> _Task item_: Each line starting at the one that contains "def tenants (g" and ending at the one that contains "def sealedImage : Image" must be returned exactly, and the rest of the listing is left out.

> _Data listing_:
-- ==== Sys2Proof/Tests/WitnessFirmware.lean ====
section
/-!
SUPPORT. States and requests that meet the hypotheses of the statements about firmware commands and the mailbox. One case for each
clause.
-/
namespace Sys2Proof.Tests.FirmwareWitness

open Sys2Proof Sys2Proof.Machine

set_option Elab.async false

/-- Quads that are not there are 0. -/
theorem quad_pad (l : List Word) (k i : Nat) : quad (l ++ List.replicate k 0) i = quad l i := by
  simp only [quad, List.headD_eq_head?_getD, List.head?_drop, List.getElem?_append, List.getElem?_replicate]
  split
  · rfl
  · rename_i h
    rw [List.getElem?_eq_none (by omega)]
    split <;> rfl

/-- `Takes` as a computation. -/
def takesB (s : State) (c : Cmd) : Bool :=
  let q := ((s.chan c.ch).written 0 c).request
  decide (s.firm.power = .running) && decide (c.ch < 8) && !(s.chan c.ch).busy &&
    !((s.chan c.ch).seen && decide (c.seq = (s.chan c.ch).doneSeq)) && s.firm.chans.all (fun e => e.2.work.isNone) &&
    decide (c.high = 0) && decide (q ++ List.replicate (c.quads.length - q.length) 0 = c.quads)
theorem takes_of {s : State} {c : Cmd} (h : takesB s c = true) : s.Takes c := by
  simp only [takesB, Bool.and_eq_true, decide_eq_true_eq, Bool.not_eq_true', Bool.and_eq_false_imp, decide_eq_false_iff_not,
    List.all_eq_true, Option.isNone_iff_eq_none] at h
  constructor
  case holds =>
    intro i
    rw [← quad_pad _ _ i, h.2]
  case free => exact h.1.1.2
  all_goals simp_all

/-- A request and a state that takes it, in which the hypotheses `p` of a clause hold. -/
structure Request where
  s     : State
  quads : List Word
  p     : Bool := true
def Request.cmd (r : Request) : Cmd := ⟨1, 0, 5, r.quads⟩
theorem taken_all {l : List Request} (h : l.all (fun r => takesB r.s r.cmd && r.p) = true) : ∀ r ∈ l, r.s.Takes r.cmd ∧ r.p = true := by
  intro r hr
  have hb := List.all_eq_true.mp h r hr
  rw [Bool.and_eq_true] at hb
  exact ⟨takes_of hb.1, hb.2⟩

def one : State := { ready (.nop ext) with issuing := none, agenda := [] }
def noJobs : State := one.modWork fun w => { w with jobs := [], launches := [] }
def tenants (g : Tenant → Tenant) (s : State := one) : State := s.modFirm fun f => { f with tenants := f.tenants.map g }
def tenant1 (p : Tenant → Bool) (s : State := one) : Bool := ((s.tenant 1).map p).getD false
def noExtents : State := one.modStore fun m => { m with extents := [] }
def sealedImage : Image := ⟨0x200000, 1, 1, 1, [⟨0x200040, 2, 1, 1, 1, 1, false, 1, 1, 1, 0, .p16, 0, [], []⟩], [], [], [1, 2, 3, 4, 5, 6, 7, 8], []⟩
def jobReady : State := tenants (fun t => { t with reach := [⟨0x600000, 0x603000, true, true, false⟩] })
  (noJobs.modStore fun m => { m with images := [sealedImage] })
/-- The smallest module: `.kernel k`, its entry and grid, and a `halt` with the label of the entry. -/
def moduleText : List Byte := [46, 107, 101, 114, 110, 101, 108, 32, 107, 10, 46, 101, 110, 116, 114, 121, 32, 109, 44, 32, 120, 10, 46,
  103, 114, 105, 100, 32, 49, 44, 32, 49, 10, 109, 58, 32, 104, 97, 108, 116, 10, 46, 101, 110, 100].map (BitVec.ofNat 8)
def inHost (a : Nat) (bs : List Byte) (s : State) : State := s.modStore fun m => { m with hostMem := FMap.setMany 0 m.hostMem a bs }
def admitted (s : State) (n : Nat) : Bool :=
  match s.tenant 1 with
  | some m => (match Tvas.admission (s.fromHost 0x1000 n) m.bufferRanges (s.placedBuffers m.tag) with
    | .ok _ => true
    | .error _ => false)
  | none => false
def kernelImage : Image := ⟨0x200000, 1, 1, 1, [⟨0x200040, 1, 1, 1, 1, 1, false, 1, 1, 1, 0, .p16, 0, [], []⟩], [], [], [], []⟩
def descBytes : List Byte := bytesOfNat 0x200040 8 ++ bytesOfNat 0 8 ++ bytesOfNat (3 * 2 ^ 32) 8 ++ List.replicate 104 0
def launchReady : State := inHost 0x1000 descBytes (one.modStore fun m => { m with images := [kernelImage] })
def launched (s : State) (p : Word) : Bool :=
  match s.job 1 with
  | some j => (match (s.accepted 0x0A ⟨1, 0, 5, [1, p]⟩).launchDesc 1 j p with
    | .done _ => true
    | _ => false)
  | none => false
def twoLaunches (s : State) : State := s.modWork fun w => { w with
  launches := w.launches ++ (w.launches.map fun l => { l with id := ⟨1, 2⟩, state := .ready, graph := 2, phase := 2 })
  phases := ⟨⟨1, 2⟩, 3, 8, 0, false, false, 0⟩ :: ⟨⟨1, 3⟩, 3, 8, 8, false, false, 0⟩ :: w.phases }
def extentOn (st : ExtState) (p : Place) : State := one.setExtent 5 { Extent.none with
  state := st, owner := 1, inst := 1, place := p, ever := true, fill := ⟨1, 1, 0, false⟩ }
def warm : State := one.modFirm fun f => { f with thermal := ⟨[], true, 0⟩ }
def resettable : State := (one.modWork fun w => { w with ops := [], launches := [] }).modFab fun f => { f with deques := [], msgs := [] }

theorem witness_FirmwareCommandsTakeEffect : ∀ r ∈ ([
    -- IDENT, RESYNC, LOG_READ
    ⟨one, [0x1000, 64], fits [maskAll, maskAll] [0x1000, 64]⟩,
    -- TENANT_OPEN of a rectangle at the far corner of the package
    ⟨State.reset, [1, 0, 0, 0x03070000], (rectOf 0x03070000).ok && decide ((0x3F7F3F7F : Word) ||| 0x03070000 = 0x3F7F3F7F) &&
      (rectOf 0x03070000).tiles.all (fun x => (State.reset.ownerOf x).isNone)⟩,
    -- GRANT_RANGE for no tenant, and for one
    ⟨State.reset, [5, 0x200000, 0x400000, 7], (State.reset.tenant 5).isNone && rangeOk 0x200000 0x400000 && !touchesEdge 0x200000 0x400000⟩,
    ⟨noExtents, [1, 0x200000, 0x400000, 7], tenant1 (fun m => decide (m.reach.length < 64)) noExtents && rangeOk 0x200000 0x400000 &&
      !touchesEdge 0x200000 0x400000 && decide ((0x400000 - 1) / 2 ^ 21 + 1 - 0x200000 / 2 ^ 21 ≤ capacity)⟩,
    -- REVOKE, TENANT_CLOSE, REKEY
    ⟨one, [1, 0x200000, 0x400000], tenant1 fun m => rangeOk 0x200000 0x400000 && decide ((cutReach m.reach 0x200000 0x400000).length ≤ 64)⟩,
    ⟨noJobs, [1], tenant1 (fun m => m.sweep.isNone && !m.prepared && m.peers.isEmpty) noJobs && noJobs.work.jobs.isEmpty⟩,
    ⟨tenants (fun t => { t with peers := [3] }), [1], tenant1 (fun m => m.sweep.isNone && !m.prepared && !m.peers.isEmpty)
      (tenants fun t => { t with peers := [3] })⟩,
    ⟨tenants (fun t => { t with prepared := true }), [1], tenant1 (·.prepared) (tenants fun t => { t with prepared := true })⟩,
    ⟨tenants (fun t => { t with sweep := some 0 }), [1], tenant1 (·.sweep.isSome) (tenants fun t => { t with sweep := some 0 })⟩,
    -- MODULE_SUBMIT of a module that is admitted, and of bytes that are none
    ⟨inHost 0x1000 moduleText one, [1, 0x1000, 45], admitted (inHost 0x1000 moduleText one) 45⟩,
    ⟨one, [1, 0x1000, 45], tenant1 (fun _ => !admitted one 45)⟩,
    -- JOB_OPEN with a record area that fits exactly, JOB_CLOSE
    ⟨jobReady, [1, 0x200000, 0, 0x600000, 0], tenant1 (fun m => decide (12288 * m.tiles.length = 0x3000) && m.reach.any fun r =>
      decide (r.base ≤ 0x600000) && decide (0x600000 + 12288 * m.tiles.length ≤ r.limit) && r.rd && r.wr) jobReady &&
      (jobReady.store.images.any fun i => decide (i.base = 0x200000) && decide (i.tag = 1) && (match i.kernels[0]? with
        | some k => decide (k.cls = 2) && k.bufs.isEmpty
        | none => false)) && jobReady.work.jobs.isEmpty && !jobReady.swapping 1⟩,
    ⟨one, [1, 1], (one.job 1).isSome⟩,
    -- LAUNCH at an unaligned address, and of a descriptor in host memory
    ⟨one, [1, 0x1001], (one.job 1).isSome⟩, ⟨launchReady, [1, 0x1000], launched launchReady 0x1000⟩,
    -- CANCEL, QUIESCE of a phase that is not quiet and of one that is
    ⟨twoLaunches one, [3, 1], ((twoLaunches one).targetJob 3 1).isSome⟩,
    ⟨twoLaunches one, [1, 2], ((twoLaunches one).phase ⟨1, 2⟩).any fun p => !p.quiet⟩,
    ⟨twoLaunches one, [1, 3], ((twoLaunches one).phase ⟨1, 3⟩).any fun p => p.quiet⟩,
    -- ATTEST
    ⟨jobReady, [1, 0x200000, 1, 2, 3, 4, 5, 6], fits ([maskTag] ++ List.replicate 7 maskAll) [1, 0x200000, 1, 2, 3, 4, 5, 6] &&
      jobReady.store.images.any fun i => decide (i.base = 0x200000) && decide (i.tag = 1)⟩,
    -- COMPACT of a fenced extent and of a present one
    ⟨extentOn .fenced (.dram 1), [1, 5, 4], tenant1 (fun _ => true) (extentOn .fenced (.dram 1))⟩,
    ⟨extentOn .present (.dram 1), [1, 5, 0], decide (((extentOn .present (.dram 1)).extentAt 5).owner = 1) &&
      decide (0 < (extentOn .present (.dram 1)).freeOnDie 0)⟩,
    -- INBOUND_OPEN
    ⟨one, [1, 0x200000, 0x400000, 0x30005], one.firm.inWins.isEmpty⟩,
    -- PART_RESET during a warning, and not
    ⟨warm, [1], warm.firm.thermal.warn && (warm.tenantOfPid 1).isSome⟩,
    ⟨resettable, [1], !resettable.firm.thermal.warn && (resettable.tenantOfPid 1).isSome && resettable.work.ops.isEmpty &&
      resettable.fab.deques.isEmpty && resettable.fab.msgs.isEmpty && resettable.work.launches.isEmpty && resettable.work.swapped.isEmpty⟩,
    -- MAINT_MODE with and without a job, and an unassigned code
    ⟨noJobs, [1], noJobs.work.jobs.isEmpty⟩, ⟨one, [1], !one.work.jobs.isEmpty⟩, ⟨one, [], decide (0x13 < 0x14) && decide (0xFFFF < 2 ^ 16)⟩] : List Request),
    r.s.Takes r.cmd ∧ r.p = true := taken_all (by decide +kernel)

/-- A tag is free after reset, wherever the search begins. -/
theorem witness_FirmwareCommandsTakeEffect_freeTag :
    ∃ tag, State.reset.freeTag (Config.firstTag State.reset.freeCtr) = some tag := by
  refine Option.isSome_iff_exists.mp ?_
  rw [State.freeTag, Option.isSome_map, List.find?_isSome]
  exact ⟨0, List.mem_range.mpr (by decide), rfl⟩

def channel (c : Channel) : State := one.setChan 1 c
def work (code : Nat) : Accepted := ⟨code, [1, 0x200000, 0x400000], 4, 0, some 1, false, true⟩
def minimal : State := one.modFirm fun f => { f with power := .minimal }
def finished : State := (channel { Channel.fresh with busy := true, work := some (work 5), result := some 3 })
def revoking : State := (one.setChan 2 { Channel.fresh with busy := true, work := some (work 6) }).modFirm fun f => { f with accepts := 1 }
theorem witness_DoorbellAndCompletion :
    (one.firm.power = .running ∧ ((channel { Channel.fresh with busy := true }).chan 1).busy = true) ∧
    (let c := (channel { Channel.fresh with seen := true, doneSeq := 5 }).chan 1
     c.busy = false ∧ c.seen = true ∧ c.doneSeq = 5) ∧
    (minimal.firm.power = .minimal ∧ (minimal.chan 1).busy = false ∧ (minimal.chan 1).seen = false ∧
      minimal.firm.chans.all (fun e => e.2.work.isNone) = true) ∧
    (finished.firm.chans = [(1, finished.chan 1)] ∧ (finished.chan 1).work = some (work 5) ∧ (finished.chan 1).result = some 3) ∧
    (let closing := (channel { Channel.fresh with busy := true, work := some (work 9), result := some 0 })
     closing.ending (work 9) = false ∧ finished.ending (work 5) = false ∧ (work 9).begun = true ∧
      (closing.modWork fun w => { w with late := [.cancel 1 0 1 0] }).ending (work 9) = true) ∧
    (revoking.firm.chans = [(2, { Channel.fresh with busy := true, work := some (work 6) })] ∧ (work 6).order < revoking.firm.accepts ∧
      (work 6).names = some (quadN [(1 : Word), 0x200000, 0x400000, 3] 0)) := by decide +kernel

end Sys2Proof.Tests.FirmwareWitness
end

> _Response box_:
def tenants (g : Tenant → Tenant) (s : State := one) : State := s.modFirm fun f => { f with tenants := f.tenants.map g }
def tenant1 (p : Tenant → Bool) (s : State := one) : Bool := ((s.tenant 1).map p).getD false
def noExtents : State := one.modStore fun m => { m with extents := [] }
def sealedImage : Image := ⟨0x200000, 1, 1, 1, [⟨0x200040, 2, 1, 1, 1, 1, false, 1, 1, 1, 0, .p16, 0, [], []⟩], [], [], [1, 2, 3, 4, 5, 6, 7, 8], []⟩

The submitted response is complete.